Task to complete
Return exactly those lines of the material below that fall between the line holding "s.streams := rfl" and the line holding "s.out := rfl", inclusive.
Material to process START
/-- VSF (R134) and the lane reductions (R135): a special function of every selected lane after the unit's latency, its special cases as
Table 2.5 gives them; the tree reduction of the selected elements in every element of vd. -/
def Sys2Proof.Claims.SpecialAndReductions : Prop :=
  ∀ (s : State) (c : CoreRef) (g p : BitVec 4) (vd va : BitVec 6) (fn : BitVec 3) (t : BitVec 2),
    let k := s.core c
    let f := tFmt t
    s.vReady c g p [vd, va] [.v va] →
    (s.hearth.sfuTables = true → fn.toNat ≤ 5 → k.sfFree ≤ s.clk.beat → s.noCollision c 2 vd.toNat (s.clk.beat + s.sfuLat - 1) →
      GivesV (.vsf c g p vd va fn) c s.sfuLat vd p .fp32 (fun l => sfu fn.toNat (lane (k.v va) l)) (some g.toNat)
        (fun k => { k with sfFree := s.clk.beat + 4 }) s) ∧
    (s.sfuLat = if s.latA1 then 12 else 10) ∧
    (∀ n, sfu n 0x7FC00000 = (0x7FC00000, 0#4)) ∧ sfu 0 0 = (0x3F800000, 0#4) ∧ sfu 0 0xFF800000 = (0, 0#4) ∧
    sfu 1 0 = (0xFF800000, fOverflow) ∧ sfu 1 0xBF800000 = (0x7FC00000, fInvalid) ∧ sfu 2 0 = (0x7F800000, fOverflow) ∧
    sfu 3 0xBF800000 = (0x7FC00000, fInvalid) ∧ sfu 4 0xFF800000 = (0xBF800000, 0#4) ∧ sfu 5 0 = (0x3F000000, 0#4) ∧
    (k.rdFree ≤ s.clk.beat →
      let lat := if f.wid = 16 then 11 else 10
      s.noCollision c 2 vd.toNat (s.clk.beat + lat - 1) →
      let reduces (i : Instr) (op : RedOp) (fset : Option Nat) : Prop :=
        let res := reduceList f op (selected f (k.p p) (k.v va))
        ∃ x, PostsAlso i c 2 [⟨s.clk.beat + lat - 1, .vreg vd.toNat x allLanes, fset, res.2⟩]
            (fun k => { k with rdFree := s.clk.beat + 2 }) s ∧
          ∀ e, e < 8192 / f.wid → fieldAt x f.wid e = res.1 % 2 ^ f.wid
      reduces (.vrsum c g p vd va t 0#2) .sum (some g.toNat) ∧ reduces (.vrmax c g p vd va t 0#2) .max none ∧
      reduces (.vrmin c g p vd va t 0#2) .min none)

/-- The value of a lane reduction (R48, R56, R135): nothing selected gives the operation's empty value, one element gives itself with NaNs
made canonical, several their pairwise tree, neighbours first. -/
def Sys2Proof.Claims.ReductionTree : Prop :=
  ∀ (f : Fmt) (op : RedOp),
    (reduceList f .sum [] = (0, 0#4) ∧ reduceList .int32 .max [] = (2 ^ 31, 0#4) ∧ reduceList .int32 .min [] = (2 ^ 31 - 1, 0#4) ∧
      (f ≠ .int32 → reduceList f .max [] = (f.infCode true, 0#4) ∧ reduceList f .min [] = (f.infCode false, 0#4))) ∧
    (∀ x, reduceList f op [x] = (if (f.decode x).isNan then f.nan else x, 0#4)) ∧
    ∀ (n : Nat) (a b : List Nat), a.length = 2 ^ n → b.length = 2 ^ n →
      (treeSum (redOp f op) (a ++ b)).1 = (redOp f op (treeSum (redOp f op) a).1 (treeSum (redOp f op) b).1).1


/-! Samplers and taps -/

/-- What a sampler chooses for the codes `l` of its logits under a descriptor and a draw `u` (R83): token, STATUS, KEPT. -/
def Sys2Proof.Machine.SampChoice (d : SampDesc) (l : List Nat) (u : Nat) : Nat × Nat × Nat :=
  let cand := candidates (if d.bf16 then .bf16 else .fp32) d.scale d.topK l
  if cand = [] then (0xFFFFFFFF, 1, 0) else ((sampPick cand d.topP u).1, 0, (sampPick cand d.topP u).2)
Material to process END
Material to process START
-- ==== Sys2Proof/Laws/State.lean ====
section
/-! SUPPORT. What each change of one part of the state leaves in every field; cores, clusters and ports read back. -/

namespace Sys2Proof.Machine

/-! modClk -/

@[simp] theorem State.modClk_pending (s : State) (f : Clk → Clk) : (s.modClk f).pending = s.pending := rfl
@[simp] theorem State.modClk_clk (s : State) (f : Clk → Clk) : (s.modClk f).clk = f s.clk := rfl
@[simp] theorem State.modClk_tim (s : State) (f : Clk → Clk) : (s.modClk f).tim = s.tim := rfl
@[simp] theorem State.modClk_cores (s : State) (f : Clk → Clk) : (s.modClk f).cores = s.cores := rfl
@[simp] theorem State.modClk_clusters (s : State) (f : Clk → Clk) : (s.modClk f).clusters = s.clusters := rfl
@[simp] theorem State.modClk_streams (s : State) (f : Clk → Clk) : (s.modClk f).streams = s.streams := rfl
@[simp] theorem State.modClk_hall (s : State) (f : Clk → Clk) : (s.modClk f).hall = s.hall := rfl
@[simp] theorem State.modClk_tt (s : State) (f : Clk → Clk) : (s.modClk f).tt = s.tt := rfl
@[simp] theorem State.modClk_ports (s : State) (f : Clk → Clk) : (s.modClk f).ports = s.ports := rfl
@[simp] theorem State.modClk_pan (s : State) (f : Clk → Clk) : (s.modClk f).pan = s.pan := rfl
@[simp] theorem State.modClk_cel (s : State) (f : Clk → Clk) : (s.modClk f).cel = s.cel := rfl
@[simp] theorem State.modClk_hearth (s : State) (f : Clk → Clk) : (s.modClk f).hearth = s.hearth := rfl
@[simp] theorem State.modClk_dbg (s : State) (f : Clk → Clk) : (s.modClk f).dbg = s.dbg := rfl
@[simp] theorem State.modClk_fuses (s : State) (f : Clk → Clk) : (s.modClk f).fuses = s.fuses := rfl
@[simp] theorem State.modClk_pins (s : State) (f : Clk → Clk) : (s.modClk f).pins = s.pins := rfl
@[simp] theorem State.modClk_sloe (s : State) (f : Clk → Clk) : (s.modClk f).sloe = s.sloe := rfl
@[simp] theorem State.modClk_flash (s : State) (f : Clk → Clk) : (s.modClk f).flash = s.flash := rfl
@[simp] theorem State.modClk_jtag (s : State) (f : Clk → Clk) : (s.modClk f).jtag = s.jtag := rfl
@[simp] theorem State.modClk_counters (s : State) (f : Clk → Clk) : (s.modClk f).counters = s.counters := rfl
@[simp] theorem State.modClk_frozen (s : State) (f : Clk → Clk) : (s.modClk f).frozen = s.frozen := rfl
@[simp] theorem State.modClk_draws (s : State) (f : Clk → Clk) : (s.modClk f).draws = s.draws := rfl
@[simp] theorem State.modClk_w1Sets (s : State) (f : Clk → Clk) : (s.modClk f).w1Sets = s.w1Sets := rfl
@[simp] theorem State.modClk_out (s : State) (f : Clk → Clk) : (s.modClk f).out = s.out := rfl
Material to process END
Material to process START
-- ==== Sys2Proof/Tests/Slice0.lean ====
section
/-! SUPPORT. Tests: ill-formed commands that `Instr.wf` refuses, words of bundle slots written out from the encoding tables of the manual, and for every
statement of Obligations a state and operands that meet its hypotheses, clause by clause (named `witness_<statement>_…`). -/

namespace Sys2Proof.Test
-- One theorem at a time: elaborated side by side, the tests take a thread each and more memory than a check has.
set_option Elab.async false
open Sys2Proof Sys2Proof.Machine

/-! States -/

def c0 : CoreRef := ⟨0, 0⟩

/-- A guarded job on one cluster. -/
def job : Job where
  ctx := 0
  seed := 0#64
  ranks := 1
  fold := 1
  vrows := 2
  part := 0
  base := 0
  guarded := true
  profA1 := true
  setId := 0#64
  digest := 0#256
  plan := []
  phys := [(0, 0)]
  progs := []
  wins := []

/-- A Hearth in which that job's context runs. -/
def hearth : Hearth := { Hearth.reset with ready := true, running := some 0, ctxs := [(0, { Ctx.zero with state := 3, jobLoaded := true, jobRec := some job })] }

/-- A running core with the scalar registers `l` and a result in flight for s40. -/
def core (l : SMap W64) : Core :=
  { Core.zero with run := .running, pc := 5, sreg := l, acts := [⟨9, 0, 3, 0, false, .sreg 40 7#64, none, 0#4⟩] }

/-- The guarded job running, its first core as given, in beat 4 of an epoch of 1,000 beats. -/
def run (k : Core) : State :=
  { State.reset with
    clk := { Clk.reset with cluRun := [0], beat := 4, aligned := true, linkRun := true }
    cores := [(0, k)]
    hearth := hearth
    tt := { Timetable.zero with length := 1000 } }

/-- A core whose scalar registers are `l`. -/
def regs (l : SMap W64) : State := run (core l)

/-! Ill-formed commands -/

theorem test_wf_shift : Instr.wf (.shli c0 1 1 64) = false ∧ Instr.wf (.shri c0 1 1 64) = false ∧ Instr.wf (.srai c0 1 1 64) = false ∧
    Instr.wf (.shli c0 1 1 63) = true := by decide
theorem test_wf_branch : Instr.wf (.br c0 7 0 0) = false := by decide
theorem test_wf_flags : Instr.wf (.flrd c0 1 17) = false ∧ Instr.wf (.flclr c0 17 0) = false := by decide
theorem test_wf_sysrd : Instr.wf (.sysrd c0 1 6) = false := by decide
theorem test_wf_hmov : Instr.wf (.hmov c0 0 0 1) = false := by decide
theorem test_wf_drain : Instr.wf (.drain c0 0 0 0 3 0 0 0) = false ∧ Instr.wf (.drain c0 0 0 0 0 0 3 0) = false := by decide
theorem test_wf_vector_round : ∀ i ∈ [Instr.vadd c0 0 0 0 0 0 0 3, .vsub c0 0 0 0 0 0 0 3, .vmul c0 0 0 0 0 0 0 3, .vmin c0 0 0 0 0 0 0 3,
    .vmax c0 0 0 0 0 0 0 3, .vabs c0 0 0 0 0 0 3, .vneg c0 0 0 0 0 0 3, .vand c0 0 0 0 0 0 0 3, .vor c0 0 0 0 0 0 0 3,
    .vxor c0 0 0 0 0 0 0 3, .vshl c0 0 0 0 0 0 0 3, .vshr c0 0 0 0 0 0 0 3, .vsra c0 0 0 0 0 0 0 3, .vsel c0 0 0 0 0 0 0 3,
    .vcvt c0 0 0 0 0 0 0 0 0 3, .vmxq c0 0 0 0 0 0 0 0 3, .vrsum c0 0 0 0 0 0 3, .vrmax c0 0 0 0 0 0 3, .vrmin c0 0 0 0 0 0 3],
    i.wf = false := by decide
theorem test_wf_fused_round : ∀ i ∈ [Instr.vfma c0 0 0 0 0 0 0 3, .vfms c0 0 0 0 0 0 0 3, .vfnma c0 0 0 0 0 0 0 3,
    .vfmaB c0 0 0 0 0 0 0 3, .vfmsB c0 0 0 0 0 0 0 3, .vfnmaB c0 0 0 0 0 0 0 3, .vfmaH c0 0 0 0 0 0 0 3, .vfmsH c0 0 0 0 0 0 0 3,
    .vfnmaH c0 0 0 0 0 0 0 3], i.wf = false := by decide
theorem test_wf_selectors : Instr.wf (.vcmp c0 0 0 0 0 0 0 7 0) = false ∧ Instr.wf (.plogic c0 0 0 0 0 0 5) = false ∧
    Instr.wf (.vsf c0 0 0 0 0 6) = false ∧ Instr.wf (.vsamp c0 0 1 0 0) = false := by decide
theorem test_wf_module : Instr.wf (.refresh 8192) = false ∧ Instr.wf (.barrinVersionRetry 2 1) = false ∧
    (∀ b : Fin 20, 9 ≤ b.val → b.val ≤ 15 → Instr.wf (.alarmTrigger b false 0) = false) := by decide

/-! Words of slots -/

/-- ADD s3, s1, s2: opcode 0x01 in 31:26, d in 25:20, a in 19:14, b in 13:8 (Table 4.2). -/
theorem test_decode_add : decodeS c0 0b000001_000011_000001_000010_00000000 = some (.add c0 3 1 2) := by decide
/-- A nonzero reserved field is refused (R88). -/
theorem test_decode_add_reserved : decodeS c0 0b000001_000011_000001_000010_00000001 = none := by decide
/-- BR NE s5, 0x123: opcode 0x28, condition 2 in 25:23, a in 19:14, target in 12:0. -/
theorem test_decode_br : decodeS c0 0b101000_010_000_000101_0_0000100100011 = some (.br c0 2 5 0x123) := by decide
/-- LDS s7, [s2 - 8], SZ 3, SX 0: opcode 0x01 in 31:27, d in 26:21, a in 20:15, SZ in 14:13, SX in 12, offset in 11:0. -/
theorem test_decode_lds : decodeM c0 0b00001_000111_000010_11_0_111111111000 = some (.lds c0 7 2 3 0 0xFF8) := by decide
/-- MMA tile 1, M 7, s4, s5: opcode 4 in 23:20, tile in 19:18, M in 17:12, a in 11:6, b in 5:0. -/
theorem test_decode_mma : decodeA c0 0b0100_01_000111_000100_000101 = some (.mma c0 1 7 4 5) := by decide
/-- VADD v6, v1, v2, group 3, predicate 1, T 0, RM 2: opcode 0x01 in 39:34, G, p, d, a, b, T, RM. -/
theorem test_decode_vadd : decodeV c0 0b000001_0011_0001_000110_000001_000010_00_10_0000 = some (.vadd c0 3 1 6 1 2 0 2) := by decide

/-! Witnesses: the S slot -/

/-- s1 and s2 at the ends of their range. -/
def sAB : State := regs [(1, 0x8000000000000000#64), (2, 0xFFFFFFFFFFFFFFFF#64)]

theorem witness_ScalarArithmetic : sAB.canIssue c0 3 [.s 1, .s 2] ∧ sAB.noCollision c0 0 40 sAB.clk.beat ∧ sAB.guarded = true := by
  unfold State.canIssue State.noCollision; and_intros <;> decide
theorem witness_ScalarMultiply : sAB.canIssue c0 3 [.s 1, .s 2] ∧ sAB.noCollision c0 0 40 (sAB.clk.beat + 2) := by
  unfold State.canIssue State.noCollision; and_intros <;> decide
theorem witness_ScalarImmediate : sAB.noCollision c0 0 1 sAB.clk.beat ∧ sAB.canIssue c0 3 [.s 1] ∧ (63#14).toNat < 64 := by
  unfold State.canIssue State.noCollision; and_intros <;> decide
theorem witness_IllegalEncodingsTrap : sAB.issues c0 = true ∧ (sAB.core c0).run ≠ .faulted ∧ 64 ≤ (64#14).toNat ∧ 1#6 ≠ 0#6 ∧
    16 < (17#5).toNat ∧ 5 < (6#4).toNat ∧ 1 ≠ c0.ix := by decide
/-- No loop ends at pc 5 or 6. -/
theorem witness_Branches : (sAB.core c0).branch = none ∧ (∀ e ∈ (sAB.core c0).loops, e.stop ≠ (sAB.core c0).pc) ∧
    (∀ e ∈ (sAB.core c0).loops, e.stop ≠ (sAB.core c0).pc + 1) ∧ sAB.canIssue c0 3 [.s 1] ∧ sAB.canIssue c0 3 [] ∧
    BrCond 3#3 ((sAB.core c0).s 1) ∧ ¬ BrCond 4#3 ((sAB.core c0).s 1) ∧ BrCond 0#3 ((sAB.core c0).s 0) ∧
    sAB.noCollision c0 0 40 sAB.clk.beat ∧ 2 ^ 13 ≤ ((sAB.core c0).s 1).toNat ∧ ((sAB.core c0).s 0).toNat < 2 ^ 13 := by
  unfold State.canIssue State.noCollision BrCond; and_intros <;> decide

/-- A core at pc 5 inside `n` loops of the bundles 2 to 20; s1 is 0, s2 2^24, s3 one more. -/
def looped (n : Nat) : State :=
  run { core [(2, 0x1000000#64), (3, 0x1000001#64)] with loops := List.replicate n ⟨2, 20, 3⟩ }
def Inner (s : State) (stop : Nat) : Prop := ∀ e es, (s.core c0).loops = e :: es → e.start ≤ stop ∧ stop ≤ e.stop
Material to process END
Exercise output
@[simp] theorem State.modClk_streams (s : State) (f : Clk → Clk) : (s.modClk f).streams = s.streams := rfl
@[simp] theorem State.modClk_hall (s : State) (f : Clk → Clk) : (s.modClk f).hall = s.hall := rfl
@[simp] theorem State.modClk_tt (s : State) (f : Clk → Clk) : (s.modClk f).tt = s.tt := rfl
@[simp] theorem State.modClk_ports (s : State) (f : Clk → Clk) : (s.modClk f).ports = s.ports := rfl
@[simp] theorem State.modClk_pan (s : State) (f : Clk → Clk) : (s.modClk f).pan = s.pan := rfl
@[simp] theorem State.modClk_cel (s : State) (f : Clk → Clk) : (s.modClk f).cel = s.cel := rfl
@[simp] theorem State.modClk_hearth (s : State) (f : Clk → Clk) : (s.modClk f).hearth = s.hearth := rfl
@[simp] theorem State.modClk_dbg (s : State) (f : Clk → Clk) : (s.modClk f).dbg = s.dbg := rfl
@[simp] theorem State.modClk_fuses (s : State) (f : Clk → Clk) : (s.modClk f).fuses = s.fuses := rfl
@[simp] theorem State.modClk_pins (s : State) (f : Clk → Clk) : (s.modClk f).pins = s.pins := rfl
@[simp] theorem State.modClk_sloe (s : State) (f : Clk → Clk) : (s.modClk f).sloe = s.sloe := rfl
@[simp] theorem State.modClk_flash (s : State) (f : Clk → Clk) : (s.modClk f).flash = s.flash := rfl
@[simp] theorem State.modClk_jtag (s : State) (f : Clk → Clk) : (s.modClk f).jtag = s.jtag := rfl
@[simp] theorem State.modClk_counters (s : State) (f : Clk → Clk) : (s.modClk f).counters = s.counters := rfl
@[simp] theorem State.modClk_frozen (s : State) (f : Clk → Clk) : (s.modClk f).frozen = s.frozen := rfl
@[simp] theorem State.modClk_draws (s : State) (f : Clk → Clk) : (s.modClk f).draws = s.draws := rfl
@[simp] theorem State.modClk_w1Sets (s : State) (f : Clk → Clk) : (s.modClk f).w1Sets = s.w1Sets := rfl
@[simp] theorem State.modClk_out (s : State) (f : Clk → Clk) : (s.modClk f).out = s.out := rfl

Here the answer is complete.